The Sentinel Initiative mandated by the Food and Drug Administration will lead to an enormous number of studies being planned post-market that will require analyzing and combining data from several different studies. The proposed project will address this challenge through developing new and flexible methods for meta-analysis using a variety of models, including models for binary and discrete data, models for longitudinal data, and models for time-to-event data. A related issue that will also be addressed is design, sample size, and power considerations using these types of meta-analytic models. Such models and data collected post-market can be quite useful in designing future clinical studies such as non-inferiority, equivalence, and superiority cancer clinical trials. The proposed project will also develop methods for metaanalytic studies of diagnostic tests to facilitate evidence-based medicine. We will also create flexible and robust methodology for accurately comparing rare adverse event rates in cancer for different drugs and for determining how those rates are affected by important prognostic factors.
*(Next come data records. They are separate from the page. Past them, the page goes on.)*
theorem witness_timers :
    (ready 0xF007).willRun (.ldVxDt 0) ∧
    ((ready 0xF015).willRun (.ldDt 0) ∧ (ready 0xF015).cycles % 8 = 0) ∧
    (ready 0xF018).willRun (.ldSt 0) ∧ (ready 0xF018).cycles % 8 = 0 :=
  ⟨ready_willRun id rfl rfl, ⟨ready_willRun id rfl rfl, rfl⟩, ready_willRun id rfl rfl, rfl⟩

theorem witness_LoadCopiesProgram :
    (Session.powerOn.mayLoad = true ∧ (List.replicate 3584 (1 : Byte)).length ≤ 3584 ∧
      Session.powerOn.block.mem.wf = true) ∧
    3584 < (List.replicate 3585 (1 : Byte)).length ∧
    ∃ h' r, hostAct .step Session.powerOn = .next (h', r) ∧ h'.mayLoad = false :=
  ⟨⟨rfl, by rw [List.length_replicate], rfl⟩, by rw [List.length_replicate]; decide, _, _, rfl, rfl⟩

theorem longLoad_answers (b : List Byte) (hb : 3584 < b.length) :
    ∃ h', hostAct (.load b) Session.powerOn = .next (h', .loadError) := by
  refine ⟨{ Session.powerOn with loadFailed := true }, ?_⟩
  show Session.load _ _ = _
  unfold Session.load
  rw [if_pos (show Session.powerOn.mayLoad = true from rfl),
    if_pos (show b.length > Config.maxProgram from hb)]

/-- Load answered with each report; Step under its three premises: answered with a Beep, stopped, refused. -/
theorem witness_HostActionsWriteOnlyTheirOwn :
    (∃ h', hostAct (.load [0x12, 0x00]) Session.powerOn = .next (h', .done)) ∧
    (∃ h', hostAct (.load (List.replicate 3585 1)) Session.powerOn = .next (h', .loadError)) ∧
    (let h : Session := { Session.powerOn with block := ready 0xF00A fun s => { s with st := 1 } }
     h.loadFailed = false ∧ ∃ s, step h.block = .next s ∧ s.beeps = 1) ∧
    (let h : Session := { Session.powerOn with block := ready 0x00EE fun s => { s with sp := 17 } }
     h.loadFailed = false ∧ step h.block = .fault .stackPointerIllegal) ∧
    ({ Session.powerOn with loadFailed := true } : Session).loadFailed = true :=
  ⟨⟨_, rfl⟩, longLoad_answers _ (by rw [List.length_replicate]; decide),
    ⟨rfl, _, rfl, rfl⟩, ⟨rfl, rfl⟩, rfl⟩

end Sys2Proof.Tests
end

section
/-! Control flow (41_control_flow.md): what moving PC leaves unchanged, the jump to nnn and the skips with an
immediate. -/

namespace Sys2Proof.Machine

/-! Words and operands. -/

/-- The word of an XK format as the pattern's base, x and kk. -/
theorem formatXK_toNat_base (op : BitVec 4) (x : Reg) (kk : Byte) :
    (formatXK op x kk).toNat = 0x1000 * op.toNat + 256 * x.val + kk.toNat := by
  rw [formatXK_toNat, Nat.mul_comm op.toNat, Nat.mul_comm x.val]

theorem addrOperand_toNat (nnn : Addr12) : (addrOperand nnn).toNat = nnn.toNat :=
  BitVec.toNat_setWidth_of_le (by decide)

/-! The move of PC. -/

/-- Moving PC writes no other component. -/
theorem onlyChanges_setPc (s : State) (w : Word) : onlyChanges [.pc] s (s.setPc w) := by
  intro c hc
  cases c with
  | pc => exact absurd List.mem_cons_self hc
  | mem => exact readByte_congr (setPc_mem s w)
  | _ => rfl

/-- The skips' one rule: the Boolean that `skipIf` takes is read as the proposition the spec tests. -/
theorem skipIf_pc_and_frame {s : State} {c : Bool} {p : Prop} [Decidable p] (h : c = true ↔ p) :
    (s.skipIf c).pc = (if p then s.pc + 4 else s.pc + 2) ∧ onlyChanges [.pc] s (s.skipIf c) :=
  ⟨(skipIf_pc s c).trans (if_congr h rfl rfl), onlyChanges_setPc s _⟩

/-! The instructions. -/

theorem exec_jp (nnn : Addr12) (s : State) : exec (.jp nnn) s = .next (s.setPc (addrOperand nnn)) := rfl

theorem exec_seImm (x : Reg) (kk : Byte) (s : State) :
    exec (.seImm x kk) s = .next (s.skipIf (s.readReg x == kk)) := rfl

theorem exec_sneImm (x : Reg) (kk : Byte) (s : State) :
    exec (.sneImm x kk) s = .next (s.skipIf (s.readReg x != kk)) := rfl

/-- Settles O30: the one update is `setPc`, to the zero-extended literal. -/
theorem jpSetsPc : Obligations.JpSetsPc := by
  intro nnn s
  have hword : (encode (.jp nnn)).toNat = 0x1000 + nnn.toNat := formatA_toNat 0x1 nnn
  have hpc : (s.setPc (addrOperand nnn)).pc.toNat = nnn.toNat := by
    rw [setPc_pc, addrOperand_toNat]
  exact ⟨hword, _, exec_jp nnn s, hpc, onlyChanges_setPc s _⟩

/-- Settles O32: both instructions are one `skipIf`, on the test and on its negation. -/
theorem immediateSkips : Obligations.ImmediateSkips := by
  intro x kk s
  have hse : (encode (.seImm x kk)).toNat = 0x3000 + 256 * x.val + kk.toNat :=
    formatXK_toNat_base 0x3 x kk
  have hsne : (encode (.sneImm x kk)).toNat = 0x4000 + 256 * x.val + kk.toNat :=
    formatXK_toNat_base 0x4 x kk
  exact ⟨hse, hsne, ⟨_, exec_seImm x kk s, skipIf_pc_and_frame beq_iff_eq⟩,
    ⟨_, exec_sneImm x kk s, skipIf_pc_and_frame bne_iff_ne⟩⟩

end Sys2Proof.Machine
end

section
/-! Register loads (42_alu.md): the word of an XYN format, what writing one register leaves unchanged, and the
load of an immediate and of another register. -/

namespace Sys2Proof.Machine

/-! Words. -/

/-- The word of an XYN format as the pattern's base, x, y and n. -/
theorem formatXYN_toNat_base (op : BitVec 4) (x y : Reg) (n : BitVec 4) :
    (formatXYN op x y n).toNat = 0x1000 * op.toNat + 256 * x.val + 16 * y.val + n.toNat := by
  rw [formatXYN_toNat, Nat.mul_comm op.toNat, Nat.mul_comm x.val, Nat.mul_comm y.val]

/-! The write of one register. -/

theorem onlyChanges_mono {cs cs' : List Component} {s t : State} (hsub : cs ⊆ cs')
    (h : onlyChanges cs s t) : onlyChanges cs' s t :=
  fun c hc => h c fun hmem => hc (hsub hmem)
The proposed project will also explore statistical methods for the analysis of large cancer data sets for calibrating treatment dose in the presence of potentially conflicting factors, such as length and quality of life and economic costs. We will explore these tradeoffs rigorously, using a utility based approach traditionally employed in the analysis of health policy at the population level. The proposed statistical methodology will be broadly applicable to complex, large scale, data sets arising in phase III clinical trials and post-marketing studies.

Public Health Relevance

The proposed statistical methodology will be broadly applicable to the statistical analysis and interpretation of complex, large scale, data sets arising in phase III clinical trials and post-marketing studies. The research will improve public health be facilitating discovery of important benefits and risks of cancer treatment.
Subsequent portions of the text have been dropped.